■ About this exercise
Wherever a line in the data below holds "Does", copy that line.

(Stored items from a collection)
-- ==== Sys2Proof/Machine/Bits.lean ====
section
/-! DEFINITION. Bit fields, byte order and small list helpers. Bit 0 is the least significant bit of every field,
and multi-byte values are little-endian (R5). -/

namespace Sys2Proof.Machine

/-- The field of `w` bits at bit `lo`, as a number. -/
def fld {n : Nat} (v : BitVec n) (lo w : Nat) : Nat := (v.toNat >>> lo) % 2 ^ w

/-- Bit `i`. -/
def bitOf {n : Nat} (v : BitVec n) (i : Nat) : Bool := v.getLsbD i

/-- A mask of `w` ones at bit `lo`. -/
def maskAt (lo w : Nat) : W64 := BitVec.ofNat 64 ((2 ^ w - 1) <<< lo)

/-- Replace the field of `w` bits at bit `lo`. -/
def setFld (v : W64) (lo w x : Nat) : W64 :=
  (v &&& ~~~(maskAt lo w)) ||| BitVec.ofNat 64 ((x % 2 ^ w) <<< lo)

/-- Replace one bit. -/
def setBit (v : W64) (i : Nat) (b : Bool) : W64 := setFld v i 1 (if b then 1 else 0)

/-- A Bool as a number. -/
def b2n (b : Bool) : Nat := if b then 1 else 0

/-- A number as a 64-bit word. -/
def w64 (n : Nat) : W64 := BitVec.ofNat 64 n

/-- The low 32 bits. -/
def lo32 (v : W64) : W32 := v.setWidth 32

/-- The high 32 bits. -/
def hi32 (v : W64) : W32 := (v >>> 32).setWidth 32

/-- One added, saturating at the largest 32-bit value. -/
def satInc32 (v : W64) : W64 := if v.toNat % 2 ^ 32 = 0xFFFFFFFF then v else v + 1

/-- How many ones. -/
def popCount {n : Nat} (v : BitVec n) : Nat := ((List.range n).filter (fun i => v.getLsbD i)).length

/-- The index of the lowest one. -/
def lowestOne {n : Nat} (v : BitVec n) : Option Nat := (List.range n).find? (fun i => v.getLsbD i)

/-- The indexes of the ones, in rising order. -/
def onesOf {n : Nat} (v : BitVec n) : List Nat := (List.range n).filter (fun i => v.getLsbD i)

/-- A signed field of `w` bits as an integer. -/
def signedOf (x w : Nat) : Int := if x < 2 ^ (w - 1) then (x : Int) else (x : Int) - 2 ^ w

/-- Byte `i` of a value, little-endian. -/
def byteAt {n : Nat} (v : BitVec n) (i : Nat) : Byte := BitVec.ofNat 8 (v.toNat >>> (8 * i))

/-- The first `k` bytes of a value, little-endian. -/
def bytesOf {n : Nat} (v : BitVec n) (k : Nat) : List Byte := (List.range k).map (byteAt v)

/-- The number that bytes spell, little-endian. -/
def natOfBytes : List Byte → Nat
  | [] => 0
  | b :: bs => b.toNat + 256 * natOfBytes bs

/-- The 64 bytes of a line. -/
def lineBytes (d : LineBits) : List Byte := bytesOf d 64

/-- A line from its bytes. -/
def lineOf (bs : List Byte) : LineBits := BitVec.ofNat 512 (natOfBytes bs)

/-- The bytes that `new` writes under a byte mask, the others from `old` (R68). -/
def mergeBytes (mask : BitVec 64) (old new : LineBits) : LineBits :=
  lineOf ((List.range 64).map (fun i => if mask.getLsbD i then byteAt new i else byteAt old i))

/-- A 64-bit doubleword of a line at a byte offset. -/
def lineWord (d : LineBits) (off : Nat) : W64 := BitVec.ofNat 64 (d.toNat >>> (8 * off))

/-- Replace the 64-bit doubleword of a line at a byte offset. -/
def setLineWord (d : LineBits) (off : Nat) (v : W64) : LineBits :=
  lineOf ((List.range 64).map (fun i =>
    if off ≤ i && decide (i < off + 8) then byteAt v (i - off) else byteAt d i))

/-- Split off the first element that meets a condition. -/
def takeFirst {α : Type} (p : α → Bool) : List α → Option (α × List α)
  | [] => none
  | x :: xs => if p x then some (x, xs) else
    match takeFirst p xs with
    | some (y, ys) => some (y, x :: ys)
    | none => none

/-- Take the `i`-th element out of a list. -/
def pluck {α : Type} : List α → Nat → Option (α × List α)
  | [], _ => none
  | x :: xs, 0 => some (x, xs)
  | x :: xs, i + 1 =>
    match pluck xs i with
    | some (y, ys) => some (y, x :: ys)
    | none => none

/-- Replace the first element that meets a condition. -/
def modFirst {α : Type} (p : α → Bool) (f : α → α) : List α → List α
  | [] => []
  | x :: xs => if p x then f x :: xs else x :: modFirst p f xs

end Sys2Proof.Machine
end

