/-- Is a memory completion owed: MEMIN's inverse? -/
def owesMem (x : Ctx) : Bool :=
  x.owed.any (fun o => match o with
    | .mrdc => true
    | .mwrc => true
    | .ldwc => true
    | _ => false)

/-- Does the context owe a snoop answer from an agent? -/
def owesFrom (x : Ctx) (a : Nat) : Option (SnpOp × Bool) :=
  x.owed.findSome? (fun o => match o with
    | .ans b op cov _ => if b = a then some (op, cov) else none
    | _ => none)

/-- Does the context owe a WBK from an agent? -/
def owesWbk (x : Ctx) (a : Nat) : Bool :=
  x.owed.any (fun o => match o with
    | .wbk b _ => decide (b = a)
    | _ => false)

/-- The owed answer of an agent. -/
def isAns (a : Nat) (o : Owed) : Bool :=
  match o with
  | .ans b .. => decide (b = a)
  | _ => false

/-- The owed WBK of an agent. -/
def isWbk (a : Nat) (o : Owed) : Bool :=
  match o with
  | .wbk b _ => decide (b = a)
  | _ => false

/-- A writeback of an agent reaches the transaction: the WBK owed is paid, or the answer owed is covered (R177). -/
def coverOwed (a : Nat) (x : Ctx) : List Owed :=
  if owesWbk x a then
    (match takeFirst (isWbk a) x.owed with
     | some (_, l) => l
     | none => x.owed)
  else x.owed.map (fun o => match o with
    | .ans b op cov t => if b = a then .ans b op true t else .ans b op cov t
    | _ => o)

/-! ### Sending snoops (R33, R92, R97, R186) -/

/-- The Back-Invalidate snoop that a CXL host sees (Table LINE-13). -/
def biOf : SnpOp → BiOp
  | .fs => .data
  | .c => .cur
  | _ => .inv

/-- The grant code FGR of Table LINE-6. -/
def fgrOf (op : SnpOp) : Nat :=
  match op with
  | .fx => 2
  | _ => 0

/-- Send one snoop of a transaction, or answer it with RspI at once when the agent no longer serves the line (R92):
then Table RACE-6 is applied. A snoop that can bring data to the home claims the DatH buffer, and a forwarding snoop
reserves staging space at the requester's port (R33, R187). -/
def sendSnoop (c a : Nat) (op : SnpOp) (fgr : Nat) (s : State) : State :=
  match ctxOf s c with
  | none => s
  | some x =>
    let line := x.line.getD 0
    let s := setCtx c { x with snooped := a :: x.snooped } s
    if !serves s a x.tray line then race6 line a (leftByItself s a x.tray line) (some c) s
    else
      let s := oweMore c (.ans a op false true) s
      let s := if op = .h ∨ op = .c then modCtx c (fun y => { y with hclaim := some a, hbuf := none }) s else s
      if isG6 s a then send x.deadline (.biSnp a (biOf op) c (toAgentAddr s a line)) s
      else
        let fwd := op = .fs ∨ op = .fx
        let s := if fwd then modCtx c (fun y => { y with staging := x.agent.map portOutput }) s else s
        send x.deadline (.snp a op c (if fwd then x.agent.getD 0 else 0) (if fwd then x.txid else 0) (if fwd then fgr else 0)
          (toAgentAddr s a line) x.deadline) s

/-! ### Completions (R36, R50, R56, R213) -/

/-- The port records a CXL status that S2M cannot carry (R50). -/
def cxlStatus (a : Nat) (st : Status) (s : State) : State :=
  if st = .ok ∨ st = .zero ∨ st = .errAddr then s else raiseAt .cxlStatus (a / 2) s

/-- Count a completion with ERR_ADDR and raise its cause (Tables TRAY-4, TRAY-7). -/
def countErrAddr (st : Status) (a : Nat) (tray : Option Nat) (s : State) : State :=
  if st = .errAddr then raise0 .errAddr (count 0x0E ⟨tray, some a, none⟩ 1 s) else s

/-- Is an agent sent nothing of a transaction: it is detached, or no longer a member of the transaction's tray (R92)?
A transaction that names no line is not of any tray. -/
def muted (s : State) (a : Nat) (tray : Option Nat) (hasLine : Bool) : Bool :=
  detached s a || (hasLine && (match tray with
                               | some t => !isMember s t a
                               | none => false))

/-- Send a completion without data: RSP to a ZCL agent, Cmp or MemData-NXM to a CXL host (R44, R50). -/
def sendCpl (a : Nat) (op : CplOp) (htid : Nat) (txid : BitVec 12) (st : Status) (form : Option CxlForm)
    (isRead : Bool) (tray : Option Nat) (dl : BitVec 32) (s : State) : State :=
  let s := countErrAddr st a tray s
  match form with
  | none => send dl (.rsp a op htid txid st) s
  | some f =>
    if isRead && !f.write then
      send dl (.memData a f.tag (decide (st ≠ .errAddr)) (decide (st = .errAddr)) (devLoad s a) 0) (cxlStatus a st s)
    else
      send dl (.ndr a f.tag (if op = .cmpO then some .e else none) (devLoad s a)) (cxlStatus a st s)

/-- Send a completion with data from an input of the crossbar: DAT to a ZCL agent; MemData, with a Cmp where the host set
Meta0-State, to a CXL host (Table LINE-12, R50). `noData` says that the host's request draws no data (MemInv). -/
def sendDat (input a : Nat) (op : DatOp) (htid : Nat) (txid : BitVec 12) (fog : Bool) (st : Status) (dl : BitVec 32)
    (d : LineBits) (form : Option CxlForm) (noData : Bool) (s : State) : State :=
  match form with
  | none => sendFrom input dl (.dat a op htid txid fog st dl d) s
  | some f =>
    let grant := match op with
      | .s => some .s
      | .e => some .e
      | .m => some .e
      | .i => none
    let s := cxlStatus a st s
    let s := if noData then s else sendFrom input dl (.memData a f.tag fog false (devLoad s a) d) s
    if noData || f.meta0 then send dl (.ndr a f.tag grant (devLoad s a)) s else s

/-- Is a REQ a read: it completes with a DAT message or CmpO? -/
def ReqOp.isRead : ReqOp → Bool
  | .rds => true
  | .rdx => true
  | .upg => true
  | .rdc => true
  | .atr => true
  | _ => false

/-- Mark a transaction's completion as sent: its REQ has been processed at the home (R213). -/
def markSent (c : Nat) (s : State) : State :=
  match ctxOf s c with
  | some x =>
    let s := setCtx c { x with cplSent := true, cmpTimer := !owesAnswer x } s
    (match x.req with
     | some p => modPend p.seq (fun q => { q with processed := true }) s
     | none => s)
  | none => s

/-- The form of a context's requester. -/
def Ctx.form (x : Ctx) : Option CxlForm :=
  match x.req with
  | some p => p.cxl
  | none => none

/-- Was the context's request an Upg, which a CXL host issues as MemInv (Table LINE-12)? -/
def Ctx.isUpg (x : Ctx) : Bool :=
  match x.req with
  | some p => decide (p.op = .upg)
  | none => false

/-- A transaction's DAT completion. -/
def completeDat (c : Nat) (op : DatOp) (d : LineData) (st : Status) (s : State) : State :=
  match ctxOf s c with
  | some x =>
    (match x.agent with
     | some a =>
       if muted s a x.tray x.line.isSome then markSent c s
       else
         let input := chanLane (chanNo s (x.line.getD 0))
         markSent c (sendDat input a op c x.txid d.fog st x.deadline d.data x.form x.isUpg s)
     | none => s)
  | none => s

/-- A transaction's completion without data. A detached requester is sent nothing, but for the DetN's (R92). -/
def completeCpl (c : Nat) (op : CplOp) (st : Status) (s : State) : State :=
  match ctxOf s c with
  | some x =>
    (match x.agent with
     | some a =>
       let isRd := match x.req with
         | some p => p.op.isRead && !x.isUpg
         | none => false
       if muted s a x.tray x.line.isSome && !decide (x.kind = .req .detn) then markSent c s
       else markSent c (sendCpl a op c x.txid st x.form isRd x.tray x.deadline s)
     | none => s)
  | none => s

/-- Send the CmpWb of a writeback slot, with HTID 0 (R74); a detached writer is sent nothing (R92). -/
def sendCmpWb (w : Nat) (s : State) : State :=
  match slotOf s w with
  | some p =>
    let s := modSlot w (fun q => { q with acked := true }) s
    if muted s p.agent (some p.tray) true then s
    else sendCpl p.agent .cmpWb 0 p.txid p.status p.cxl false (some p.tray) p.deadline s
  | none => s

/-! ### Writes toward memory (R70, R210, R211, R226, R227) -/

/-- Mark the writeback that a completed write belongs to. -/
def markWritten (placer : Placer) (s : State) : State :=
  match placer with
  | .wbk _ q =>
    updHome (fun x => { x with wslots := x.wslots.map (fun p => if p.2.seq = q then (p.1, { p.2 with written := true })
                                                                else p) }) s
  | _ => s

/-- A memory write of a context has completed under R70, or was dropped on a DARK channel. A rule-run context gets an
MWRC event, whose dispatch pays what is owed (R177, Table DEV-6). -/
def writeDone (c line : Nat) (dropped : Bool) (placer : Placer) (s : State) : State :=
  let s := markWritten placer s
  match ctxOf s c with
  | some x =>
    if x.byRule && decide (x.st ≠ .quarantined) then
      postEvent (eventFor x c (32 + chanNo s line) 0x39#6 0 (w64 (0x39 + 64 * b2n dropped))) s
    else payOwed c (fun o => decide (o = .mwrc)) s
  | none => s

/-- The LDW of a write of line data: no tracking, and KIND FOG when the data is fogged (R104, R189). -/
def dataLdw (fog : Bool) : W32 := if fog then ldwFog else ldwEmpty

/-- A write acknowledged early counts as processed at the home from here on (R213). -/
def markAcked (placer : Placer) (s : State) : State :=
  match placer with
  | .req _ q => modPend q (fun p => if p.op.isRead then p else { p with processed := true }) s
  | _ => s

/-- A write enters the posted write buffer: it completes there where the range permits early acknowledgement
(R210), else at its MWRC. The MWRC event goes to a context that runs rules. -/
def writeEnter (c : Nat) (e : PwbLine) (s : State) : State :=
  let early := ewa s e.line
  let s := pwbEnter { e with acked := early } s
  if early then writeDone c e.line false e.placer (markAcked e.placer s) else s

/-- The crossbar input that written data comes from: its agent's port, or the channel for the block's own (Table ORD-4). -/
def placerInput (s : State) (e : PwbLine) : Nat :=
  match e.placer with
  | .req a _ => portOutput a
  | .wbk a _ => portOutput a
  | .block => chanLane (chanNo s e.line)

■ Task result
/-- Does the context owe a snoop answer from an agent? -/
/-- Does the context owe a WBK from an agent? -/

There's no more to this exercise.